Electronic Thesis and Dissertation Repository

Degree

Master of Science

Program

Chemistry

Supervisor

Gillies, Elizabeth R.

Abstract

Carbohydrates are important to cellular communication, recognition, and pathogenesis, making them a useful synthetic target for application in therapeutics and diagnosis. Synthetic carbohydrate presenting scaffolds can replicate or interrupt the binding interactions that occur in nature. Due to the weak nature of the monosaccharide-protein bond, most carbohydrate presenting scaffolds display saccharides in a multivalent manner to improve binding. Recently there has been an effort to combine carbohydrate containing scaffolds with polymersomes (vesicles composed of polymers), due to the structural resemblance of polymersome membranes to biological membranes. This thesis describes the progress towards functionalizing polymersomes with linear glycopolymers as a potential method to achieve improved multivalent binding. A novel beta-D-Galactose containing polymer was synthesized using reversible addition-fragmentation chain transfer polymerization.
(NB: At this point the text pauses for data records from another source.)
-- ==== Sys2Proof/Laws/KeepChan.lean ====
section
/-! SUPPORT. What the operations of Chan, Filt, Rec keep: one lemma each for `State.kept` and for `State.sizes`. -/

set_option maxRecDepth 4000

namespace Sys2Proof.Machine

/-! ### Chan -/

@[simp] theorem ownChanConfig_kept (img : Bool) (rq : Request) (s : State) : (ownChanConfig img rq s).st.kept = s.kept := by
  unfold ownChanConfig
  simp

@[simp] theorem execChanConfig_kept (t : Time) (rq : Request) (s : State) : okept (tick t s).kept (execChanConfig t rq s) = (tick t s).kept := by
  unfold execChanConfig
  simp

@[simp] theorem ownChanSetInput_kept (rq : Request) (s : State) : (ownChanSetInput rq s).st.kept = s.kept := by
  unfold ownChanSetInput
  simp

@[simp] theorem execChanSetInput_kept (t : Time) (rq : Request) (s : State) : okept (tick t s).kept (execChanSetInput t rq s) = (tick t s).kept := by
  unfold execChanSetInput
  simp

@[simp] theorem ownChanStatus_kept (rq : Request) (s : State) : (ownChanStatus rq s).st.kept = s.kept := by
  unfold ownChanStatus
  simp

@[simp] theorem execChanStatus_kept (t : Time) (rq : Request) (s : State) : okept (tick t s).kept (execChanStatus t rq s) = (tick t s).kept := by
  unfold execChanStatus
  simp

@[simp] theorem recordFirst_kept (c : ℕ) (s : State) : (recordFirst c s).kept = s.kept := by
  unfold recordFirst
  simp

@[simp] theorem moveSpare_kept (g : ℕ) (c : ℕ) (s : State) : (moveSpare g c s).kept = s.kept := by
  unfold moveSpare
  split <;> simp

@[simp] theorem ownChanSubstitute_kept (rq : Request) (s : State) : (ownChanSubstitute rq s).st.kept = s.kept := by
  unfold ownChanSubstitute
  simp

@[simp] theorem execChanSubstitute_kept (t : Time) (rq : Request) (s : State) : okept (tick t s).kept (execChanSubstitute t rq s) = (tick t s).kept := by
  unfold execChanSubstitute
  simp

@[simp] theorem ownChanConfigBlank_kept (rq : Request) (s : State) : (ownChanConfigBlank rq s).st.kept = s.kept := by
  unfold ownChanConfigBlank
  simp

@[simp] theorem execChanConfigBlank_kept (t : Time) (rq : Request) (s : State) : okept (tick t s).kept (execChanConfigBlank t rq s) = (tick t s).kept := by
  unfold execChanConfigBlank
  simp

@[simp] theorem ownExcConfig_kept (img : Bool) (rq : Request) (s : State) : (ownExcConfig img rq s).st.kept = s.kept := by
  unfold ownExcConfig
  simp

@[simp] theorem execExcConfig_kept (t : Time) (rq : Request) (s : State) : okept (tick t s).kept (execExcConfig t rq s) = (tick t s).kept := by
  unfold execExcConfig
  simp

@[simp] theorem ownExcStatus_kept (rq : Request) (s : State) : (ownExcStatus rq s).st.kept = s.kept := by
  unfold ownExcStatus
  simp

@[simp] theorem execExcStatus_kept (t : Time) (rq : Request) (s : State) : okept (tick t s).kept (execExcStatus t rq s) = (tick t s).kept := by
  unfold execExcStatus
  simp

@[simp] theorem ownExcLoopback_kept (rq : Request) (s : State) : (ownExcLoopback rq s).st.kept = s.kept := by
  unfold ownExcLoopback
  simp

@[simp] theorem execExcLoopback_kept (t : Time) (rq : Request) (s : State) : okept (tick t s).kept (execExcLoopback t rq s) = (tick t s).kept := by
  unfold execExcLoopback
  simp

@[simp] theorem ownChanConfig_sizes (img : Bool) (rq : Request) (s : State) : (ownChanConfig img rq s).st.sizes = s.sizes := by
  unfold ownChanConfig
  simp

@[simp] theorem execChanConfig_sizes (t : Time) (rq : Request) (s : State) : osizes (tick t s).sizes (execChanConfig t rq s) = (tick t s).sizes := by
  unfold execChanConfig
  simp

@[simp] theorem ownChanSetInput_sizes (rq : Request) (s : State) : (ownChanSetInput rq s).st.sizes = s.sizes := by
  unfold ownChanSetInput
  simp

@[simp] theorem execChanSetInput_sizes (t : Time) (rq : Request) (s : State) : osizes (tick t s).sizes (execChanSetInput t rq s) = (tick t s).sizes := by
  unfold execChanSetInput
  simp

@[simp] theorem ownChanStatus_sizes (rq : Request) (s : State) : (ownChanStatus rq s).st.sizes = s.sizes := by
  unfold ownChanStatus
  simp

@[simp] theorem execChanStatus_sizes (t : Time) (rq : Request) (s : State) : osizes (tick t s).sizes (execChanStatus t rq s) = (tick t s).sizes := by
  unfold execChanStatus
  simp

@[simp] theorem recordFirst_sizes (c : ℕ) (s : State) : (recordFirst c s).sizes = s.sizes := by
  unfold recordFirst
  simp

@[simp] theorem moveSpare_sizes (g : ℕ) (c : ℕ) (s : State) : (moveSpare g c s).sizes = s.sizes := by
  unfold moveSpare
  split <;> simp

@[simp] theorem ownChanSubstitute_sizes (rq : Request) (s : State) : (ownChanSubstitute rq s).st.sizes = s.sizes := by
  unfold ownChanSubstitute
  simp

@[simp] theorem execChanSubstitute_sizes (t : Time) (rq : Request) (s : State) : osizes (tick t s).sizes (execChanSubstitute t rq s) = (tick t s).sizes := by
  unfold execChanSubstitute
  simp

@[simp] theorem ownChanConfigBlank_sizes (rq : Request) (s : State) : (ownChanConfigBlank rq s).st.sizes = s.sizes := by
  unfold ownChanConfigBlank
  simp

@[simp] theorem execChanConfigBlank_sizes (t : Time) (rq : Request) (s : State) : osizes (tick t s).sizes (execChanConfigBlank t rq s) = (tick t s).sizes := by
  unfold execChanConfigBlank
  simp

@[simp] theorem ownExcConfig_sizes (img : Bool) (rq : Request) (s : State) : (ownExcConfig img rq s).st.sizes = s.sizes := by
  unfold ownExcConfig
  simp

@[simp] theorem execExcConfig_sizes (t : Time) (rq : Request) (s : State) : osizes (tick t s).sizes (execExcConfig t rq s) = (tick t s).sizes := by
  unfold execExcConfig
  simp

@[simp] theorem ownExcStatus_sizes (rq : Request) (s : State) : (ownExcStatus rq s).st.sizes = s.sizes := by
  unfold ownExcStatus
  simp

@[simp] theorem execExcStatus_sizes (t : Time) (rq : Request) (s : State) : osizes (tick t s).sizes (execExcStatus t rq s) = (tick t s).sizes := by
  unfold execExcStatus
  simp

@[simp] theorem ownExcLoopback_sizes (rq : Request) (s : State) : (ownExcLoopback rq s).st.sizes = s.sizes := by
  unfold ownExcLoopback
  simp

@[simp] theorem execExcLoopback_sizes (t : Time) (rq : Request) (s : State) : osizes (tick t s).sizes (execExcLoopback t rq s) = (tick t s).sizes := by
  unfold execExcLoopback
  simp

/-! ### Filt -/

@[simp] theorem modInst_kept (c : ℕ) (shadow : Bool) (f : FiltInst → FiltInst) (s : State) : (modInst c shadow f s).kept = s.kept := by
  unfold modInst
  simp

@[simp] theorem ownFiltConfig_kept (img : Bool) (rq : Request) (s : State) : (ownFiltConfig img rq s).st.kept = s.kept := by
  unfold ownFiltConfig
  simp

@[simp] theorem execFiltConfig_kept (t : Time) (rq : Request) (s : State) : okept (tick t s).kept (execFiltConfig t rq s) = (tick t s).kept := by
  unfold execFiltConfig
  simp

@[simp] theorem ownFiltLoadBank_kept (img : Bool) (rq : Request) (s : State) : (ownFiltLoadBank img rq s).st.kept = s.kept := by
  unfold ownFiltLoadBank
  simp
  repeat' (first | (simp; done) | (split <;> simp_all <;> done) | split)

@[simp] theorem execFiltLoadBank_kept (t : Time) (rq : Request) (s : State) : okept (tick t s).kept (execFiltLoadBank t rq s) = (tick t s).kept := by
  unfold execFiltLoadBank
  simp

@[simp] theorem ownFiltSelectMode_kept (img : Bool) (rq : Request) (s : State) : (ownFiltSelectMode img rq s).st.kept = s.kept := by
  unfold ownFiltSelectMode
  simp

@[simp] theorem execFiltSelectMode_kept (t : Time) (rq : Request) (s : State) : okept (tick t s).kept (execFiltSelectMode t rq s) = (tick t s).kept := by
  unfold execFiltSelectMode
  simp

@[simp] theorem ownFiltStart_kept (rq : Request) (s : State) : (ownFiltStart rq s).st.kept = s.kept := by
  unfold ownFiltStart
  simp

@[simp] theorem execFiltStart_kept (t : Time) (rq : Request) (s : State) : okept (tick t s).kept (execFiltStart t rq s) = (tick t s).kept := by
  unfold execFiltStart
  simp

@[simp] theorem ownFiltStop_kept (rq : Request) (s : State) : (ownFiltStop rq s).st.kept = s.kept := by
  unfold ownFiltStop
  simp

@[simp] theorem execFiltStop_kept (t : Time) (rq : Request) (s : State) : okept (tick t s).kept (execFiltStop t rq s) = (tick t s).kept := by
  unfold execFiltStop
  simp

@[simp] theorem ownFiltCrossfade_kept (rq : Request) (s : State) : (ownFiltCrossfade rq s).st.kept = s.kept := by
  unfold ownFiltCrossfade
  simp

@[simp] theorem execFiltCrossfade_kept (t : Time) (rq : Request) (s : State) : okept (tick t s).kept (execFiltCrossfade t rq s) = (tick t s).kept := by
  unfold execFiltCrossfade
  simp

@[simp] theorem ownFiltSync_kept (rq : Request) (s : State) : (ownFiltSync rq s).st.kept = s.kept := by
  unfold ownFiltSync
  simp
  repeat' (first | (simp; done) | (split <;> simp_all <;> done) | split)

@[simp] theorem execFiltSync_kept (t : Time) (rq : Request) (s : State) : okept (tick t s).kept (execFiltSync t rq s) = (tick t s).kept := by
  unfold execFiltSync
  simp

@[simp] theorem ownFiltStatus_kept (rq : Request) (s : State) : (ownFiltStatus rq s).st.kept = s.kept := by
  unfold ownFiltStatus
  simp

@[simp] theorem execFiltStatus_kept (t : Time) (rq : Request) (s : State) : okept (tick t s).kept (execFiltStatus t rq s) = (tick t s).kept := by
  unfold execFiltStatus
  simp

@[simp] theorem modInst_sizes (c : ℕ) (shadow : Bool) (f : FiltInst → FiltInst) (s : State) : (modInst c shadow f s).sizes = s.sizes := by
  unfold modInst
  simp

@[simp] theorem ownFiltConfig_sizes (img : Bool) (rq : Request) (s : State) : (ownFiltConfig img rq s).st.sizes = s.sizes := by
  unfold ownFiltConfig
  simp
  repeat' (first | (simp; done) | (split <;> simp_all <;> done) | split)

@[simp] theorem execFiltConfig_sizes (t : Time) (rq : Request) (s : State) : osizes (tick t s).sizes (execFiltConfig t rq s) = (tick t s).sizes := by
  unfold execFiltConfig
  simp

@[simp] theorem ownFiltLoadBank_sizes (img : Bool) (rq : Request) (s : State) : (ownFiltLoadBank img rq s).st.sizes = s.sizes := by
  unfold ownFiltLoadBank
  simp
  repeat' (first | (simp; done) | (split <;> simp_all <;> done) | split)

@[simp] theorem execFiltLoadBank_sizes (t : Time) (rq : Request) (s : State) : osizes (tick t s).sizes (execFiltLoadBank t rq s) = (tick t s).sizes := by
  unfold execFiltLoadBank
  simp

@[simp] theorem ownFiltSelectMode_sizes (img : Bool) (rq : Request) (s : State) : (ownFiltSelectMode img rq s).st.sizes = s.sizes := by
  unfold ownFiltSelectMode
  simp

@[simp] theorem execFiltSelectMode_sizes (t : Time) (rq : Request) (s : State) : osizes (tick t s).sizes (execFiltSelectMode t rq s) = (tick t s).sizes := by
  unfold execFiltSelectMode
  simp

@[simp] theorem ownFiltStart_sizes (rq : Request) (s : State) : (ownFiltStart rq s).st.sizes = s.sizes := by
  unfold ownFiltStart
  simp

@[simp] theorem execFiltStart_sizes (t : Time) (rq : Request) (s : State) : osizes (tick t s).sizes (execFiltStart t rq s) = (tick t s).sizes := by
  unfold execFiltStart
  simp

@[simp] theorem ownFiltStop_sizes (rq : Request) (s : State) : (ownFiltStop rq s).st.sizes = s.sizes := by
  unfold ownFiltStop
  simp

@[simp] theorem execFiltStop_sizes (t : Time) (rq : Request) (s : State) : osizes (tick t s).sizes (execFiltStop t rq s) = (tick t s).sizes := by
  unfold execFiltStop
  simp

@[simp] theorem ownFiltCrossfade_sizes (rq : Request) (s : State) : (ownFiltCrossfade rq s).st.sizes = s.sizes := by
  unfold ownFiltCrossfade
  simp

@[simp] theorem execFiltCrossfade_sizes (t : Time) (rq : Request) (s : State) : osizes (tick t s).sizes (execFiltCrossfade t rq s) = (tick t s).sizes := by
  unfold execFiltCrossfade
  simp

@[simp] theorem ownFiltSync_sizes (rq : Request) (s : State) : (ownFiltSync rq s).st.sizes = s.sizes := by
  unfold ownFiltSync
  simp
  repeat' (first | (simp; done) | (split <;> simp_all <;> done) | split)

@[simp] theorem execFiltSync_sizes (t : Time) (rq : Request) (s : State) : osizes (tick t s).sizes (execFiltSync t rq s) = (tick t s).sizes := by
  unfold execFiltSync
  simp

@[simp] theorem ownFiltStatus_sizes (rq : Request) (s : State) : (ownFiltStatus rq s).st.sizes = s.sizes := by
  unfold ownFiltStatus
  simp

@[simp] theorem execFiltStatus_sizes (t : Time) (rq : Request) (s : State) : osizes (tick t s).sizes (execFiltStatus t rq s) = (tick t s).sizes := by
  unfold execFiltStatus
  simp

/-! ### Rec -/

@[simp] theorem ownRecSubscribe_kept (img : Bool) (rq : Request) (s : State) : (ownRecSubscribe img rq s).st.kept = s.kept := by
  unfold ownRecSubscribe
  simp

@[simp] theorem execRecSubscribe_kept (t : Time) (rq : Request) (s : State) : okept (tick t s).kept (execRecSubscribe t rq s) = (tick t s).kept := by
  unfold execRecSubscribe
  simp

@[simp] theorem ownRecStatus_kept (rq : Request) (s : State) : (ownRecStatus rq s).st.kept = s.kept := by
  unfold ownRecStatus
  simp

@[simp] theorem execRecStatus_kept (t : Time) (rq : Request) (s : State) : okept (tick t s).kept (execRecStatus t rq s) = (tick t s).kept := by
  unfold execRecStatus
  simp

@[simp] theorem ownRecSubscribe_sizes (img : Bool) (rq : Request) (s : State) : (ownRecSubscribe img rq s).st.sizes = s.sizes := by
  unfold ownRecSubscribe
  simp

@[simp] theorem execRecSubscribe_sizes (t : Time) (rq : Request) (s : State) : osizes (tick t s).sizes (execRecSubscribe t rq s) = (tick t s).sizes := by
  unfold execRecSubscribe
  simp

@[simp] theorem ownRecStatus_sizes (rq : Request) (s : State) : (ownRecStatus rq s).st.sizes = s.sizes := by
  unfold ownRecStatus
  simp

@[simp] theorem execRecStatus_sizes (t : Time) (rq : Request) (s : State) : osizes (tick t s).sizes (execRecStatus t rq s) = (tick t s).sizes := by
  unfold execRecStatus
  simp

end Sys2Proof.Machine
end

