/-! ### Resets -/

@[simp] theorem powerCut_kept (s : State) : (powerCut s).kept = s.kept := by
  unfold powerCut
  simp

@[simp] theorem modAon_kept (f : AonSt → AonSt) (s : State) : (modAon f s).kept = s.kept := by
  unfold modAon
  simp

@[simp] theorem coarseNow_kept (s : State) : (coarseNow s).2.kept = s.kept := by
  unfold coarseNow
  repeat' split
  all_goals simp

@[simp] theorem thermalShutdown_kept (s : State) : (thermalShutdown s).kept = s.kept := by
  unfold thermalShutdown
  simp

@[simp] theorem execAonThermalTrip_kept (t : Time) (s0 : State) : okept (tick t s0).kept (execAonThermalTrip t s0) = (tick t s0).kept := by
  unfold execAonThermalTrip
  simp

@[simp] theorem execThermalRestart_kept (t : Time) (s0 : State) : okept (tick t s0).kept (execThermalRestart t s0) = (tick t s0).kept := by
  unfold execThermalRestart
  simp

@[simp] theorem powerCut_sizes (s : State) (h : s.sizes = partsList) : (powerCut s).sizes = partsList := by
  have hm : s.mems.length = 3 := sizes_mems h
  have hn : s.nv.refreshed.length = 7 := sizes_refreshed h
  have e : powerCut s = { (powerCut s) with line := Reset.line s.fuseShadow.laneCap } := rfl
  have e2 : ({ (powerCut s) with line := Reset.line false } : State).sizes = partsList := by
    have e3 : ({ (powerCut s) with line := Reset.line false } : State).sizes =
        [[21, 32, s.mems.length], [16, 16], [2, 5, 2, 3], [64, 16, 8], [64, 16, 8, 8, 64, 72, 1024], [8], [14, 4], [17, 7], [8, 8, 64, 64], [3], [2, 16], [1024], [s.nv.refreshed.length], [5]] := by
      unfold powerCut
      simp only [sizes_mk, List.length_map]
      congr 1
    rw [e3, hm, hn]
    rfl
  rw [e]
  exact sizes_line ({ (powerCut s) with line := Reset.line false }) s.fuseShadow.laneCap e2

@[simp] theorem modAon_sizes (f : AonSt → AonSt) (s : State) : (modAon f s).sizes = s.sizes := by
  unfold modAon
  simp

@[simp] theorem coarseNow_sizes (s : State) : (coarseNow s).2.sizes = s.sizes := by
  unfold coarseNow
  repeat' split
  all_goals simp

@[simp] theorem thermalShutdown_sizes (s : State) (h : s.sizes = partsList) : (thermalShutdown s).sizes = partsList := by
  unfold thermalShutdown
  rw [modAon_sizes]
  exact sizes_pwr _ _ (powerCut_sizes s h) (by simp [Reset.pwr])

@[simp] theorem execAonThermalTrip_sizes (t : Time) (s0 : State) (h : s0.sizes = partsList) : osizes partsList (execAonThermalTrip t s0) = partsList := by
  have h1 : (tick t s0).sizes = partsList := h
  unfold execAonThermalTrip
  simp only []
  split
  · simp [h1]
  · simp [h1]

@[simp] theorem execThermalRestart_sizes (t : Time) (s0 : State) : osizes (tick t s0).sizes (execThermalRestart t s0) = (tick t s0).sizes := by
  unfold execThermalRestart
  simp

/-! ### Power -/

@[simp] theorem modPwr_kept (f : PwrSt → PwrSt) (s : State) : (modPwr f s).kept = s.kept := by
  unfold modPwr
  simp

@[simp] theorem setOp_kept (op : ℕ) (s : State) : (setOp op s).kept = s.kept := by
  unfold setOp
  simp

@[simp] theorem startChange_kept (target : ℕ) (s : State) : (startChange target s).kept = s.kept := by
  unfold startChange
  simp

@[simp] theorem wantOp_kept (target : ℕ) (s : State) : (wantOp target s).kept = s.kept := by
  unfold wantOp
  simp

@[simp] theorem opNext_kept (s : State) : (opNext s).kept = s.kept := by
  unfold opNext
  split <;> simp

@[simp] theorem writeBack_kept (c : AvsChange) (s : State) : (writeBack c s).kept = s.kept := by
  unfold writeBack
  simp

@[simp] theorem execVctlVerify_kept (t : Time) (readingMv : ℕ) (s0 : State) : okept (tick t s0).kept (execVctlVerify t readingMv s0) = (tick t s0).kept := by
  unfold execVctlVerify
  simp
  repeat' (first | (simp; done) | (split <;> simp_all <;> done) | split)

@[simp] theorem execAvsTimeout_kept (t : Time) (s0 : State) : okept (tick t s0).kept (execAvsTimeout t s0) = (tick t s0).kept := by
  unfold execAvsTimeout
  simp
  repeat' (first | (simp; done) | (split <;> simp_all <;> done) | split)

@[simp] theorem sagStopsChange_kept (s : State) : (sagStopsChange s).kept = s.kept := by
  unfold sagStopsChange
  split <;> simp

@[simp] theorem ownPwrSetOp_kept (rq : Request) (s : State) : (ownPwrSetOp rq s).st.kept = s.kept := by
  unfold ownPwrSetOp
  simp

@[simp] theorem execPwrSetOp_kept (t : Time) (rq : Request) (s : State) : okept (tick t s).kept (execPwrSetOp t rq s) = (tick t s).kept := by
  unfold execPwrSetOp
  simp

@[simp] theorem imageOp_kept (op : ℕ) (s : State) : (imageOp op s).kept = s.kept := by
  unfold imageOp
  simp

@[simp] theorem ownPwrStatus_kept (railMv : List ℕ) (x : Request) (s : State) : (ownPwrStatus railMv x s).st.kept = s.kept := by
  unfold ownPwrStatus
  simp

@[simp] theorem execPwrStatus_kept (t : Time) (rq : Request) (railMv : List ℕ) (s : State) : okept (tick t s).kept (execPwrStatus t rq railMv s) = (tick t s).kept := by
  unfold execPwrStatus
  simp

@[simp] theorem execPmbusPoll_kept (t : Time) (currents : List (Option ℕ)) (oscTemp : ℤ) (s0 : State) : okept (tick t s0).kept (execPmbusPoll t currents oscTemp s0) = (tick t s0).kept := by
  unfold execPmbusPoll
  simp

@[simp] theorem setOp_sizes (op : ℕ) (s : State) : (setOp op s).sizes = s.sizes := by
  unfold setOp
  simp

@[simp] theorem startChange_sizes (target : ℕ) (s : State) : (startChange target s).sizes = s.sizes := by
  unfold startChange
  simp

@[simp] theorem wantOp_sizes (target : ℕ) (s : State) : (wantOp target s).sizes = s.sizes := by
  unfold wantOp
  simp

@[simp] theorem opNext_sizes (s : State) : (opNext s).sizes = s.sizes := by
  unfold opNext
  split <;> simp

@[simp] theorem writeBack_sizes (c : AvsChange) (s : State) : (writeBack c s).sizes = s.sizes := by
  unfold writeBack
  simp

@[simp] theorem execVctlVerify_sizes (t : Time) (readingMv : ℕ) (s0 : State) : osizes (tick t s0).sizes (execVctlVerify t readingMv s0) = (tick t s0).sizes := by
  unfold execVctlVerify
  simp
  repeat' (first | (simp; done) | (split <;> simp_all <;> done) | split)

@[simp] theorem execAvsTimeout_sizes (t : Time) (s0 : State) : osizes (tick t s0).sizes (execAvsTimeout t s0) = (tick t s0).sizes := by
  unfold execAvsTimeout
  simp
  repeat' (first | (simp; done) | (split <;> simp_all <;> done) | split)

@[simp] theorem sagStopsChange_sizes (s : State) : (sagStopsChange s).sizes = s.sizes := by
  unfold sagStopsChange
  split <;> simp

@[simp] theorem ownPwrSetOp_sizes (rq : Request) (s : State) : (ownPwrSetOp rq s).st.sizes = s.sizes := by
  unfold ownPwrSetOp
  simp

@[simp] theorem execPwrSetOp_sizes (t : Time) (rq : Request) (s : State) : osizes (tick t s).sizes (execPwrSetOp t rq s) = (tick t s).sizes := by
  unfold execPwrSetOp
  simp

@[simp] theorem imageOp_sizes (op : ℕ) (s : State) : (imageOp op s).sizes = s.sizes := by
  unfold imageOp
  simp

@[simp] theorem ownPwrStatus_sizes (railMv : List ℕ) (x : Request) (s : State) : (ownPwrStatus railMv x s).st.sizes = s.sizes := by
  unfold ownPwrStatus
  simp

@[simp] theorem execPwrStatus_sizes (t : Time) (rq : Request) (railMv : List ℕ) (s : State) : osizes (tick t s).sizes (execPwrStatus t rq railMv s) = (tick t s).sizes := by
  unfold execPwrStatus
  simp

@[simp] theorem execPmbusPoll_sizes (t : Time) (currents : List (Option ℕ)) (oscTemp : ℤ) (s0 : State) (h : s0.sizes = partsList) : osizes partsList (execPmbusPoll t currents oscTemp s0) = partsList := by
  have h1 : (tick t s0).sizes = partsList := h
  unfold execPmbusPoll
  simp only []
  split
  · simp [h1]
  · rw [osizes_next, followTable_sizes]
    exact sizes_pwr _ _ h1 (by simp)

/-! ### Therm -/

@[simp] theorem modTherm_kept (f : ThermSt → ThermSt) (s : State) : (modTherm f s).kept = s.kept := by
  unfold modTherm
  simp

@[simp] theorem modZone_kept (z : ℕ) (f : Zone → Zone) (s : State) : (modZone z f s).kept = s.kept := by
  unfold modZone
  simp

@[simp] theorem modSensor_kept (i : ℕ) (f : Sensor → Sensor) (s : State) : (modSensor i f s).kept = s.kept := by
  unfold modSensor
  simp

@[simp] theorem execSensorRead_kept (t : Time) (readings : List ℤ) (openShort : BitVec 17) (s0 : State) : okept (tick t s0).kept (execSensorRead t readings openShort s0) = (tick t s0).kept := by
  unfold execSensorRead
  simp only [okept_next, followTable_kept]
  rw [foldl_kept]
  · simp
  · intro a z
    split <;> simp

@[simp] theorem noteZones_kept (s : State) : (noteZones s).kept = s.kept := by
  unfold noteZones
  simp

@[simp] theorem noteDemand_kept (s : State) : (noteDemand s).kept = s.kept := by
  unfold noteDemand
  split <;> simp

@[simp] theorem enterL1_kept (s : State) : (enterL1 s).kept = s.kept := by
  unfold enterL1
  simp

@[simp] theorem leaveL1_kept (s : State) : (leaveL1 s).kept = s.kept := by
  unfold leaveL1
  split <;> simp

@[simp] theorem setLevel_kept (n : ℕ) (s : State) : (setLevel n s).kept = s.kept := by
  unfold setLevel
  simp

@[simp] theorem checkLevel_kept (s : State) : (checkLevel s).kept = s.kept := by
  unfold checkLevel
  simp

@[simp] theorem thermCheck_kept (s : State) : (thermCheck s).kept = s.kept := by
  unfold thermCheck
  simp

@[simp] theorem crossing_kept (z : ℕ) (what : ℕ) (entry : Bool) (s : State) : (crossing z what entry s).kept = s.kept := by
  unfold crossing
  simp

@[simp] theorem execSensorBrokenChange_kept (t : Time) (sensor : Fin 17) (s0 : State) : okept (tick t s0).kept (execSensorBrokenChange t sensor s0) = (tick t s0).kept := by
  unfold execSensorBrokenChange
  simp

@[simp] theorem crossOne_kept (z : ℕ) (what : Option ℕ) (cur : Bool) (up : ℕ) (down : ℕ) (put : Bool → Zone → Zone) (s : State) : (crossOne z what cur up down put s).kept = s.kept := by
  unfold crossOne
  repeat' split
  all_goals simp

@[simp] theorem reachCrit_kept (z : ℕ) (s : State) : (reachCrit z s).kept = s.kept := by
  unfold reachCrit
  simp

@[simp] theorem execZoneThresholdCrossing_kept (t : Time) (zone : Fin 7) (s0 : State) : okept (tick t s0).kept (execZoneThresholdCrossing t zone s0) = (tick t s0).kept := by
  unfold execZoneThresholdCrossing
  simp

@[simp] theorem execZoneRisingFastChange_kept (t : Time) (zone : Fin 7) (s0 : State) : okept (tick t s0).kept (execZoneRisingFastChange t zone s0) = (tick t s0).kept := by
  unfold execZoneRisingFastChange
  simp

@[simp] theorem execGraceTimeExpiry_kept (t : Time) (s0 : State) : okept (tick t s0).kept (execGraceTimeExpiry t s0) = (tick t s0).kept := by
  unfold execGraceTimeExpiry
  simp

@[simp] theorem execL2HotTimer_kept (t : Time) (s0 : State) : okept (tick t s0).kept (execL2HotTimer t s0) = (tick t s0).kept := by
  unfold execL2HotTimer
  simp

@[simp] theorem execZoneAllBrokenTimer_kept (t : Time) (zone : Fin 7) (s0 : State) : okept (tick t s0).kept (execZoneAllBrokenTimer t zone s0) = (tick t s0).kept := by
  unfold execZoneAllBrokenTimer
  simp

@[simp] theorem ownThermConfig_kept (img : Bool) (rq : Request) (s : State) : (ownThermConfig img rq s).st.kept = s.kept := by
  unfold ownThermConfig
  simp

@[simp] theorem execThermConfig_kept (t : Time) (rq : Request) (s : State) : okept (tick t s).kept (execThermConfig t rq s) = (tick t s).kept := by
  unfold execThermConfig
  simp

@[simp] theorem ownThermStatus_kept (x : Request) (s : State) : (ownThermStatus x s).st.kept = s.kept := by
  unfold ownThermStatus
  simp

@[simp] theorem execThermStatus_kept (t : Time) (rq : Request) (s : State) : okept (tick t s).kept (execThermStatus t rq s) = (tick t s).kept := by
  unfold execThermStatus
  simp

@[simp] theorem modZone_sizes (z : ℕ) (f : Zone → Zone) (s : State) : (modZone z f s).sizes = s.sizes := by
  unfold modZone
  simp

@[simp] theorem modSensor_sizes (i : ℕ) (f : Sensor → Sensor) (s : State) : (modSensor i f s).sizes = s.sizes := by
  unfold modSensor
  simp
This polymer, as well as a previously reported glycopolymer based on a polyacrylamide backbone were labeled with rhodamine in order to quantify their subsequent conjugation to the polymersome surface. Two different vesicle platforms were investigated, polybutadiene-b-poly(ethylene glycol) and poly(ethylene glycol)-b-poly(ethyl glyoxylate)-b-poly(ethylene glycol). The experiments suggested that it is possible to conjugate the glycopolymers to the polymersome surfaces to obtain different glycopolymer densities and quantify the reaction yields using fluorescence spectroscopy. Future work will involve binding studies of the glycopolymer-coated vesicles to carbohydrate binding proteins (lectins).